I’ve been playing fish tanks for the last fifteen years, which are adventures made up by relations. Each scene should reveal at least one relation so the players have something new to think about. I tend to give out 2-3 bits of information for each scene, often non-related to each other or an outer layer of something I will give more details about later. I’ve written, in both articles about the fish tank, that the game master should reveal a relation that is connected to the faction that the players are interacting with, but I realized now that I can give out any kind of relation, not just the parts connected to where the players are on the mindmap.

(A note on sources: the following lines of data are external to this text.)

-- ==== Sys2Proof/WellFormed.lean ====
section
/-!
DEFINITION. Which instructions are well formed: the register numbers, parameters and immediates lie in the ranges
their fields hold (R206 to R215), unused fields are zero, the descriptor kinds are accepted in their places, and
TYPE, VARIANT, FLAGS and guard are listed for the opcode (R217 to R219, R244, R307). Of a step of another agent:
the die, queue, port and slot numbers exist.
-/
namespace Sys2Proof

/-- A register that a 10-bit code names (R126, R215). -/
def Reg.wf : Reg → Bool
  | .v n => n < 576
  | .o n => n < 48
  | .t n => n < 16
  | .s n => n < 64
  | .x n => n < 8
  | .p n => n < 8
  | .g n => n < 8
  | .con _ => true
  | .port _ => true
  | .hs n => n < 8
  | .hv n => n < 8
  | .idx k c => k < 8 && c < 32
  | .resv n => n = 734 || n = 735 || n = 743 || (760 ≤ n && n < 768)

/-- A permutation with a 5-bit parameter (R213). -/
def Perm.wf : Perm → Bool
  | .rot n | .bc n | .bf n | .mi n => n < 32

/-- Whether a register takes a permutation: v, o, t, and in supervisor state hv. A port takes the bits too, and
traps on them with reason 5 (R213). -/
def Reg.permutes (sup : Bool) : Reg → Bool
  | .v _ | .o _ | .t _ | .port _ => true
  | .hv _ => sup
  | _ => false

/-- A source of the RRR and RRI formats (R211, R213, R214). -/
def Src.wf : Src → Bool
  | .reg r p => r.wf && p.wf && (p = .rot 0 || r.permutes true) &&
      (match r with | .idx _ _ => false | _ => true)
  | .idx k c => k < 8 && c < 128
  | .imm _ => true

/-- The zero source field. -/
def Src.zero : Src := .reg (.v 0) (.rot 0)

/-- The zero descriptor. -/
def Desc.zero : Desc := .reg 0 (.v 0)

/-- An operand descriptor (R212); OPX is zero unless the place assigns it. -/
def Desc.wf (opx : Bool) : Desc → Bool
  | .record id => id < 65536
  | .reg x r => (if opx then x < 16 else x = 0) && r.wf
  | .win n r => n < 8 && r.wf
  | .tile n => n < 16
  | .imm v => v < 16384

/-- An A-operand (R210). -/
def AOpd.wf : AOpd → Bool
  | .reg r => r.wf
  | .imm v => v < 65536

/-- Guard and hints: PRED = 7 with NEG is reserved (R216). -/
def Head.wf (h : Head) : Bool := h.pred < 8 && h.stall < 8 && !(h.pred = 7 && h.neg)

/-- Modifier fields of three bits. -/
def Mods.wf (m : Mods) : Bool := m.variant < 8 && m.flags < 8

/-- Whether a descriptor kind is accepted in a place; an unused place is zero. -/
def placeOk (ks : List Kind) (d : Desc) : Bool :=
  if ks.isEmpty then d = Desc.zero else ks.contains d.kind

/-- Whether the A-operand form or the descriptor kinds are accepted (R212, R244, R307). -/
def kindsOk (op : Nat) : Ops → Bool
  | .r _ => true
  | .c o => (formC op o.m.variant).1.ok o.a
  | .m _ => true
  | .e o => let f := formE op o.m.variant
    placeOk f.a o.a && placeOk f.b o.b && placeOk f.c o.c
  | .s o => (formS op o.m.variant).2.1.ok o.a

/-- The three sources of an RRR or RRI word: used ones are well formed, unused ones zero, and an immediate stands
only in the place of R211, without a third source. -/
def srcsOk (op : Nat) (o : OpsR) : Bool :=
  let f := formR op o.m.variant
  o.a.wf && o.b.wf && o.c.wf && (f.dest || o.d = .v 0) && o.d.wf &&
  (match o.a, o.b, o.c with
    | .imm _, b, c => immAtA op o.m.variant && b = Src.zero && c = Src.zero && formatOk op 1
    | a, .imm v, c => !immAtA op o.m.variant && (immUsed op || v = 0) && (f.n ≠ 0 || a = Src.zero) &&
        c = Src.zero && formatOk op 1
    | _, _, .imm _ => false
    | a, b, c => formatOk op 0 && (1 ≤ f.n || a = Src.zero) && (2 ≤ f.n || b = Src.zero) &&
        (3 ≤ f.n || c = Src.zero))

/-- The fields of the operands are in range and the unused ones zero. -/
def fieldsOk (op : Nat) : Ops → Bool
  | .r o => o.h.wf && o.m.wf && srcsOk op o
  | .c o => o.h.wf && o.m.wf && o.a.wf && (if (formC op o.m.variant).2 then
      (-2147483648 ≤ o.off && o.off < 2147483648 : Bool) else o.off = 0) &&
      (op ≠ 0x0CE || (match o.a with | .imm v => v < 4096 | _ => true))
  | .m o => o.h.wf && o.m.wf && o.d.wf && o.win < 8 && o.roff.wf && o.data.wf &&
      (-65536 ≤ o.disp && o.disp < 65536 : Bool) && (if op = 0x142 then o.opx < 16 else o.opx = 0) &&
      ((formM op).1 || o.d = .v 0) && ((formM op).2 || o.data = .v 0)
  | .e o => o.h.wf && o.m.wf && o.d.wf && ((formE op o.m.variant).dest || o.d = .v 0) &&
      o.a.wf false && o.b.wf false && o.c.wf (op = 0x147) &&
      (op ≠ 0x149 || (match o.a with | .imm v => v < 4096 | _ => true))
  | .s o => o.h.wf && o.m.wf && o.d.wf && o.a.wf && o.b.wf && ((formS op o.m.variant).1 || o.d = .v 0) &&
      ((formS op o.m.variant).2.2 || o.b = .v 0) && o.c = .v 0 && (op = 0x1C0 || o.imm = 0)

/-- Whether the operands of opcode `op` are well formed. -/
def opsWf (op : Nat) (ops : Ops) : Bool :=
  let hm : Head × Mods := match ops with
    | .r o => (o.h, o.m)
    | .c o => (o.h, o.m)
    | .m o => (o.h, o.m)
    | .e o => (o.h, o.m)
    | .s o => (o.h, o.m)
  fieldsOk op ops && kindsOk op ops && (modsFault op hm.1 hm.2).isNone && (operandFault op ops).isNone

/-- Whether the arguments of a step of another agent name things that exist: dies 0 to 7, the hub where it may be
meant, queues 0 to 63 (R46), external ports 0 to 7 (R6), export slots 0 to 4,095 (R39). -/
def stepArgsOk : Instr → Bool
  | .dieOfflineTransition d _ _ | .apertureRead d _ _ | .apertureWrite d _ _ | .apfClear d
  | .resume d | .commandCompletion d _ | .nopCommand d _ | .launchCommand d _ | .copyCommand d _
  | .publishCommand d _ | .signalCommand d _ | .waitCommand d _ | .migrate d _ | .migrationPageSwitch d _
  | .migrationLinePulled d _ _ | .quiesce d _ | .quiesceComplete d | .tlbctlAll d | .tlbctlPage d _
  | .invalidationDone d | .fttail d _ | .frameZeroed d | .ftemptyClear d | .nodeOpen d _ _
  | .groupPlacement d _ _ | .placementStarvation d | .groupEnd d _ | .priorityPreemption d _ _
  | .savedGroupPlacement d _ | .groupSaved d _ | .faultVector d _ _ _ | .pageFaultVector d _ _ _
  | .faultBeyondRecovery d _ | .portDeadlock d _ | .engineElementPerformed d _ _ | .engineCommandCompletion d _
  | .sigwaitReread d _ _ _ | .joinEntryExecute d _ | .batchComplete d _ | .joinFreeze d _ | .macqGrant d _
  | .barRelease d _ | .gsyncRelease d _ | .regangJoin d _ _ => d < 8
  | .queueConfigWrite d q _ | .queueDisable d q _ | .tail d q _ | .resv d q | .commit d q _
  | .commandRecordRead d q | .commandStart d q => d < 8 && q < 64
  | .tagFailureLimit p | .keyexp p | .portRetry p _ => p < 8
  | .exportSlotFill d slot _ _ _ | .exportRevoke d slot => d < 8 && slot < 4096
  | .controlRegisterWrite d _ _ | .pacingWindow d _ => d < 9
  | _ => true

/-- Well-formedness of an instruction. -/
def Instr.wf (i : Instr) : Bool :=
  match opcodeAndOps i with
  | some (op, ops) => opsWf op ops
  | none => stepArgsOk i

end Sys2Proof
end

Sure, the mindmap in the fish tank (see link) is a way of inject creativity into adventure creating, and it’s a way of visualize the adventure, but I start to wonder if you can’t just get away with a short summary of what has happened, what is going to happen if the players doesn’t intervene, and then present the adventure through a list of names, character concepts, relations/information/clues, one starting scene, and finally possible end scenes. Just chuck it over to the game master, and let that person build an adventure of their own from the pieces. Because whenever I read a written adventure, I still need to do a lot of work. Summarize, change, add, and other kinds of preparations.

I rarely write my own adventures for others, because I base them loosely on the players’ characters - their goals, backgrounds, and relations … but if I write an adventure with the style above, it doesn’t really matter what kind of characters there are, because the game master can easily work those into the adventure. I noticed this when I played that huge campaign I talked about in the OP, and how easily I could work the characters into the story after I ripped out all the clues (information), and presented them whenever the players did something, even if it had something to do with the world that they players themselves came up with, and therefor couldn’t have been in the campaign to begin with.

That said, it’s also up to the players to get away from the notion that they can “sabotage” the adventure by not following “the track” or thinking that they are side railing the whole adventure by coming up with agendas of their own. Because the adventure structure I propose adapts to what the players do, instead of the other way around. I had some players laugh and tell me “I figured everything out”, when I instead mainly followed the player’s ideas instead of trying to force my own solution upon them.


I very much agree. A couple of characters, five locations and a dozen clues is enough for an evening of „investigation“, I find. Oh, and a compelling start scene.

And I must say I enjoy ripping old school modules up that way, highlighting the good bits, taking notes. I maybe even enjoy it as much as actually playing.

Unlike you, of course, I didn‘t arrive there on my own, I learnt it from that podcast.